(Stored items)
══════
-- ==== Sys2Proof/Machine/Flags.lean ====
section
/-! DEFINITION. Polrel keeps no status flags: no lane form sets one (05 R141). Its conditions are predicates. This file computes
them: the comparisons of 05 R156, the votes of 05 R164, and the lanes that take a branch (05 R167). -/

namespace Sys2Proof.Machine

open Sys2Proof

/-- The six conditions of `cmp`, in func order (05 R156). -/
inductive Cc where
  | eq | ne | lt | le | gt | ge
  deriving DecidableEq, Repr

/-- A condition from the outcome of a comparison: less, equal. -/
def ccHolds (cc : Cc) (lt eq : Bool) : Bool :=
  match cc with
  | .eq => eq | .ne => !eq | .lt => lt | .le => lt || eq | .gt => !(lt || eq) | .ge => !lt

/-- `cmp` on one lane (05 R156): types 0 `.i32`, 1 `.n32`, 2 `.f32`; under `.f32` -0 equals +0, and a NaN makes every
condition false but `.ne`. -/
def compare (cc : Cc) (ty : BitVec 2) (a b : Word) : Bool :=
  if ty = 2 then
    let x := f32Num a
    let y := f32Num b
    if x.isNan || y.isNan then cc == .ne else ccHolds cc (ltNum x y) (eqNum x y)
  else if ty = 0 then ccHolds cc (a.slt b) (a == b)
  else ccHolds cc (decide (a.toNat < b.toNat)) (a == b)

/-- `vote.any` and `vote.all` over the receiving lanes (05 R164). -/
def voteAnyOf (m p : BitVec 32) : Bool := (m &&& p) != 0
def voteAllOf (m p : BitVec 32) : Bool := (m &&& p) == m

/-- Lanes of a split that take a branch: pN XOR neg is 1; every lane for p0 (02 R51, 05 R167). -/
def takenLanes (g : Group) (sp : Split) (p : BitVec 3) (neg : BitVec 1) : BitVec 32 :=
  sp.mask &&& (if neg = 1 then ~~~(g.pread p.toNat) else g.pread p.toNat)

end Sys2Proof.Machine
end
══════
» **Assignment**: Out of the preceding entries, pull every line containing the string "that".

» **Exercise response**:
them: the comparisons of 05 R156, the votes of 05 R164, and the lanes that take a branch (05 R167). -/
/-- Lanes of a split that take a branch: pN XOR neg is 1; every lane for p0 (02 R51, 05 R167). -/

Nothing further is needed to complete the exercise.